А сам-то, – пронеслось в его голове, – почти что с катушек съехал. Еще чуть-чуть и намеренно ринусь в волчью яму.

– Всему виной люди, – доносились обрывки фраз до ушей Дягелева, – гадят и обижаются, а затем претензии строят. Вызубрили отрывки из конституции и тычут ею в лицо, не понимая написанного. – Тот говорил, сидя вполоборота, провожая глазами женщину, активно ищущую свободный столик, за которым можно было бы сесть лицом к двум мужчинам.

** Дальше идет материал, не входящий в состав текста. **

/-- What each word names (R219 to R240). `W` is the warp width. Which words are 'memory, far or copy instructions', R41 does
not list. (DEDUCED, log 7) -/
def shapeOf (W : Nat) : Instr → Shape
  | .bra _ g => { op := 0x01, g, pr := [g], last := true }
  | .bru _ g => { op := 0x02, g, pr := [g], last := true }
  | .call _ g => { op := 0x03, g, pr := [g], last := true }
  | .loopn sa _ g => { op := 0x04, g, uf := [writeU sa], pr := [g], dist := 4, last := true }
  | .reform va _ g => { op := 0x05, g, vr := [va], pr := [g], cls := 1, last := true }
  | .callo sa _ => { op := 0x06, uf := [readU sa], last := true }
  | .waitf _ g | .waitl _ g => { op := 0x07, g, pr := [g] }
  | .ret g | .exit g => { op := 0x08, g, uf := [fixedU 0], pr := [g], last := true }
  | .join g => { op := 0x08, g, uf := [fixedU 0], pr := [g], cls := 1 }
  | .launch sa g => { op := 0x08, g, uf := [readU sa 2], pr := [g], cls := 1 }
  | .sadd d a b x => shSR 0x09 d a b x
  | .ssub d a b x => shSR 0x0A d a b x
  | .sand d a b x => shSR 0x0B d a b x
  | .sor d a b x => shSR 0x0C d a b x
  | .sxor d a b x => shSR 0x0D d a b x
  | .scmp a b _ _ k => { op := 0x0E, uf := [readU a, readU b], pw := [k], dist := 4 }
  | .smov d a => { op := 0x0F, uf := [writeU d, readU a], dist := 4 }
  | .smovi d i => { op := 0x0F, uf := [writeU d, fixedU i], dist := 4, imm := some i }
  | .smul d a x | .sshl d a x | .sshr d a x | .sshrI32 d a x => shSF d a x
  | .movs d c => { op := 0x0F, uf := [writeU d (if c = 0x0C then 2 else 1), fixedU c], dist := 4 }
  | .wrs c a => { op := 0x0F, uf := [fixedU c, readU a], dist := 4 }
  | .rdlane d v _ => { op := 0x0F, vr := [v], uf := [writeU d, fixedU v], dist := 8, cls := 1 }
  | .setpI32 d e a b _ => shSP 0x10 d e a b
  | .setpN32 d e a b _ => shSP 0x11 d e a b
  | .setpF32 d e a b _ => shSP 0x12 d e a b
  | .pand d a b _ _ g | .por d a b _ _ g | .pxor d a b _ _ g => shPL d [a, b] g
  | .pnot d a _ g | .pmov d a _ g => shPL d [a] g
  | .ppop d a g => { op := 0x14, g, uf := [writeU d], pr := [g, a], dist := 4 }
  | .voteAny a d g | .voteAll a d g =>
    { op := 0x14, g, uf := [fixedU 0], pr := [g, a], pw := [d], dist := 8, cls := 1 }
  | .voteBallot d a g =>
    { op := 0x14, g, uf := [writeU d (if W = 64 then 2 else 1)], pr := [g, a], dist := 8, cls := 1 }
  | .shflIdx d a b g => { shVR 0x15 8 d a b g with cls := 1 }
  | .shflUp d a _ g | .shflDown d a _ g => { shUn 0x16 8 d a g with cls := 1 }
  | .shflXor d a _ g => { shUn 0x17 8 d a g with cls := 1 }
  | .bcast d a b g => { shUn 0x18 8 d a g with uf := [readU b], cls := 1 }
  | .scan d a _ _ g => { shUn 0x19 8 d a g with cls := 1 }
  | .segscanIncl d a p _ g => { shUn 0x1A 8 d a g with pr := [g, p], cls := 1 }
  | .segscanExcl d a p _ g => { shUn 0x1B 8 d a g with pr := [g, p], cls := 1 }
  | .red d a _ g => { shUn 0x1C 8 d a g with cls := 1 }
  | .glean d p s g =>
    { op := 0x1D, g, vw := [d], uf := [writeU s 4], pr := [g], pw := [p], dist := 8, cls := 1 }
  | .iadd d a b g => shVR 0x20 4 d a b g
  | .isub d a b g => shVR 0x21 4 d a b g
  | .imul d a b g => shVR 0x22 4 d a b g
  | .imad d a b g => { shVR 0x23 4 d a b g with vc := .addend }
  | .and d a b g => shVR 0x24 4 d a b g
  | .or d a b g => shVR 0x25 4 d a b g
  | .xor d a b g => shVR 0x26 4 d a b g
  | .shl d a b g => shVR 0x27 4 d a b g
  | .shr d a b g => shVR 0x28 4 d a b g
  | .sar d a b g => shVR 0x29 4 d a b g
  | .sel d a b pn => { shVR 0x2A 4 d a b 0 with pr := [pn] }
  | .lea d a b g => { shVR 0x2B 4 d a b g with vr := group a 2, vw := group d 2 }
  | .iaddImm d a i g => { shUn 0x2C 4 d a g with imm := some i }
  | .andImm d a i g => { shUn 0x2D 4 d a g with imm := some i }
  | .movi d i g => { op := 0x2E, g, vw := [d], pr := [g], dist := 4, imm := some i }
  | .mov d a g | .not d a g | .iabsI32 d a g | .inegI32 d a g | .popc d a g | .clz d a g
  | .brev d a g => shUn 0x2F 4 d a g
  | .movSpecial d _ g => { op := 0x2F, g, vw := [d], pr := [g], dist := 4 }
  | .imulhI32 d a g | .imulhN32 d a g | .iminI32 d a g | .iminN32 d a g | .imaxI32 d a g
  | .imaxN32 d a g | .rotl d a g | .bfxI32 d a g | .bfxN32 d a g | .iaddI32Sat d a g
  | .iaddN32Sat d a g | .isubI32Sat d a g | .isubN32Sat d a g => shTwo 0x2F 4 d a g
  | .bfi d a g => { shTwo 0x2F 4 d a g with vc := .required }
  | .faddF32 d a b g => shVR 0x30 6 d a b g
  | .fsubF32 d a b g => shVR 0x31 6 d a b g
  | .fmulF32 d a b g => shVR 0x32 6 d a b g
  | .ffmaF32 d a b g => { shVR 0x33 6 d a b g with vc := .addend }
  | .faddF16x2 d a b g => shVR 0x34 6 d a b g
  | .fmulF16x2 d a b g => shVR 0x35 6 d a b g
  | .ffmaF16x2 d a b g => { shVR 0x36 6 d a b g with vc := .addend }
  | .faddBf16x2 d a b g => shVR 0x37 6 d a b g
  | .fmulBf16x2 d a b g => shVR 0x38 6 d a b g
  | .ffmaBf16x2 d a b g => { shVR 0x39 6 d a b g with vc := .addend }
  | .frnd d a _ g => shUn 0x3A 6 d a g
  | .frcp d a _ g | .frsq d a _ g | .fsqrt d a _ g | .fexp2 d a _ g | .flog2 d a _ g | .fsin d a _ g
  | .fcos d a _ g => shUn 0x3A 12 d a g
  | .fmin d a _ g | .fmax d a _ g | .fsubTwoAddress d a _ g => shTwo 0x3A 6 d a g
  | .hadd d a b g => shVR 0x3B 6 d a b g
  | .hsub d a b g => shVR 0x3C 6 d a b g
  | .hmad d a b g => { shVR 0x3D 6 d a b g with vc := .addend }
  | .hacs d a b g => { shVR 0x3E 6 d a b g with vr := a :: group d 2, vw := group d 2 }
  | .hmul d a g | .haddsI16x2 d a g | .haddsN16x2 d a g | .hsubsI16x2 d a g | .hsubsN16x2 d a g
  | .hminI16x2 d a g | .hminN16x2 d a g | .hmaxI16x2 d a g | .hmaxN16x2 d a g | .hshl d a g
  | .hshrN16x2 d a g | .hshrI16x2 d a g | .hpack d a g | .pxavg d a g | .pxsad d a g
  | .pxclamp d a g | .pxpack d a g => shTwo 0x3F 6 d a g
  | .hsel d a g => { shTwo 0x3F 6 d a g with vc := .required }
  | .hunpackLoI16 d a g | .hunpackHiI16 d a g | .hunpackLoN16 d a g | .hunpackHiN16 d a g
  | .pxexpLo d a g | .pxexpHi d a g => shUn 0x3F 6 d a g
  | .cvtSrcLow d a _ _ g => shUn 0x40 6 d a g
  | .cvtSrcHigh d a _ _ g => shUn 0x41 6 d a g
  | .rndt d a _ g => shUn 0x42 6 d a g
  | .cvtTrl a b _ fs _ => { op := 0x43, uf := [readU a 4, readU b], cls := 2, fs := some fs }
  | .cvtChk a _ fs _ => { op := 0x44, uf := [readU a 4, fixedU 0], cls := 2, fs := some fs }
  | .dot4I8 d a b g => { shVR 0x45 6 d a b g with vc := .addend }
  | .dot4N8 d a b g => { shVR 0x46 6 d a b g with vc := .addend }
  | .dot8I4 d a b g => { shVR 0x47 6 d a b g with vc := .addend }
  | .dot8N4 d a b g => { shVR 0x48 6 d a b g with vc := .addend }
  | .dot4E4m3 d a _ g | .dot4E5m2 d a _ g | .dot8E2m1 d a _ g =>
    { op := 0x49, g, vr := d :: group a 2, vw := [d], pr := [g], dist := 6, vc := .pair }
  | .ldsB32 d a _ g => { op := 0x50, g, vr := [a], vw := [d], pr := [g], cls := 2 }
  | .ldsB64 d a _ g => { op := 0x51, g, vr := [a], vw := group d 2, pr := [g], cls := 2 }
  | .stsB32 d a _ g => { op := 0x52, g, vr := [a, d], pr := [g], cls := 2 }
  | .stsB64 d a _ g => { op := 0x53, g, vr := a :: group d 2, pr := [g], cls := 2 }
  | .ldgB32 d a _ g => { op := 0x54, g, vr := [a], vw := [d], pr := [g], cls := 2 }
  | .ldgB64 d a _ g => { op := 0x55, g, vr := [a], vw := group d 2, pr := [g], cls := 2 }
  | .stgB32 d a _ g => { op := 0x56, g, vr := [a, d], pr := [g], cls := 2 }
  | .stgB64 d a _ g => { op := 0x57, g, vr := a :: group d 2, pr := [g], cls := 2 }
  | .ldk d a _ g => { op := 0x58, g, vr := [a], vw := [d], pr := [g], cls := 2 }
  | .stk d a _ g => { op := 0x59, g, vr := [a, d], pr := [g], cls := 2 }
  | .atom d a o _ _ g =>
    { op := 0x5A, g, vr := a :: group d (if o = 7 then 2 else 1), vw := [d], pr := [g], cls := 2 }
  | .fld d a _ _ fs z => shFM 0x5B a [] (group d (if z = 3 then 2 else 1)) (some fs) false
  | .fst d a _ _ fs z => shFM 0x5B a (group d (if z = 3 then 2 else 1)) [] (some fs) true
  | .fldacq d a _ _ fs z => shFM 0x5B a [] (group d (if z = 3 then 2 else 1)) (some fs) false
  | .fstrel d a _ _ fs _ => shFM 0x5B a [d] [] (some fs) true
  | .fatom d a _ _ fs o t =>
    let n := (if t = 2 then 2 else 1) * (if o = 7 then 2 else 1)
    shFM 0x5C a (group d n) (group d (if t = 2 then 2 else 1)) (some fs) false
  | .sld d a i => { op := 0x5D, uf := [writeU d, readU a], cls := 2, imm := some i }
  | .hurdleArrive a c g => { op := 0x5E, g, vr := [a], uf := [fixedU c], pr := [g], cls := 2 }
  | .hurdleWait a b g => { op := 0x5E, g, vr := [a], uf := [readU b], pr := [g], cls := 2 }
  | .waitst a b g | .waitstGranary a b g =>
    { op := 0x5E, g, vr := [a], uf := [readU b 2], pr := [g], cls := 2 }
  | .waitstFar a b g => { op := 0x5E, g, vr := group a 2, uf := [readU b 2], pr := [g], cls := 2 }
  | .barb g => { op := 0x5E, g, uf := [fixedU 0], pr := [g], cls := 2 }
  | .cpy a c p fs | .cpyt a c p fs | .cpyq a c p fs =>
    { op := 0x5F, uf := [readU a 32, fixedU (c * 64 + p * 8)], cls := 2, fs := some fs }
  | .land a => { op := 0x5F, uf := [readU a 2, fixedU 0], cls := 2 }
  | .fnc _ _ => { op := 0x5F, uf := [fixedU 0, fixedU 0], cls := 2 }
  | .batonArm _ _ _ g => { op := 0x60, g, pr := [g], cls := 3 }
  | .sign _ g => { op := 0x60, g, pr := [g], cls := 3 }
  | .cube a _ _ fs _ => { op := 0x61, uf := [readU a 4], cls := 3, fs := some fs }
  | .cubestn a fs | .cubestw a fs => { op := 0x62, uf := [readU a 4, fixedU 0], cls := 3, fs := some fs }
  | .oprdy => { op := 0x62, uf := [fixedU 0, fixedU 0], cls := 3 }
  | .accld _ v fs | .accst _ v fs => { op := 0x63, vr := [v], cls := 3, fs := some fs }
  | .accz _ fs => { op := 0x63, cls := 3, fs := some fs }
  | .stepOpen g => { op := 0x64, g, uf := [fixedU 0], pr := [g] }
  | .stepClose _ fs g | .merge fs g => { op := 0x64, g, uf := [fixedU 0], pr := [g], fs := some fs }
  | .upd a fs g => { op := 0x64, g, uf := [readU a 8], pr := [g], fs := some fs }
  | .ovldImm a i fs => { op := 0x65, uf := [writeU a, fixedU i], dist := 4, fs := some fs }
  | .ovldReg a b fs => { op := 0x65, uf := [writeU a, readU b], dist := 4, fs := some fs }
  | .ovpin a fs | .ovunpin a fs => { op := 0x65, uf := [readU a, fixedU 0], fs := some fs }
  | .ovev a => { op := 0x65, uf := [readU a, fixedU 0] }
  | .ovq d t => { op := 0x65, uf := [writeU d, readU t], dist := 4 }
  | .svc a _ g => { op := 0x66, g, vr := group a 8, pr := [g], cls := 1 }
  | .nop g | .bkpt g => { op := 0x67, g, uf := [fixedU 0], pr := [g] }
  | .trap c g => { op := 0x67, g, uf := [fixedU c], pr := [g] }
  | .eret g => { op := 0x67, g, uf := [fixedU 0], pr := [g], last := true }
  | .hintImm _ => { op := 0x70 }
  | .hintXv .. => { op := 0x71 }
  | .hintUwin .. => { op := 0x72 }
  | .hintSched _ => { op := 0x73 }
  | _ => { op := 0 }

– Пустовато же у вас. Что-нибудь еще? – Вмешался официант.

– Повторите и мне и ему, – командовал товарищ Дягелева.

Тот кивнул и вскоре вернулся вновь с добавкой.

– Алкоголь не берет. Чего хмурый-то такой? Руку у подбородка так и держишь. Приклеил ее, что ли?

– Мало ли у кого что случилось, теперь каждого подряд расспрашивать, завидев понурое лицо? – Равнодушно отговаривался тот, безынтересность ко всему происходящему пожирала изнутри раскаленным докрасна металлом. Все уже когда-то сказанное неоднократно озвучивалось этому человеку поэмами из объяснений. Повторять из раза в раз одно и то же, что выскочит из дурной головы на следующее утро, – все равно что наступать на проклятые грабли снова и снова.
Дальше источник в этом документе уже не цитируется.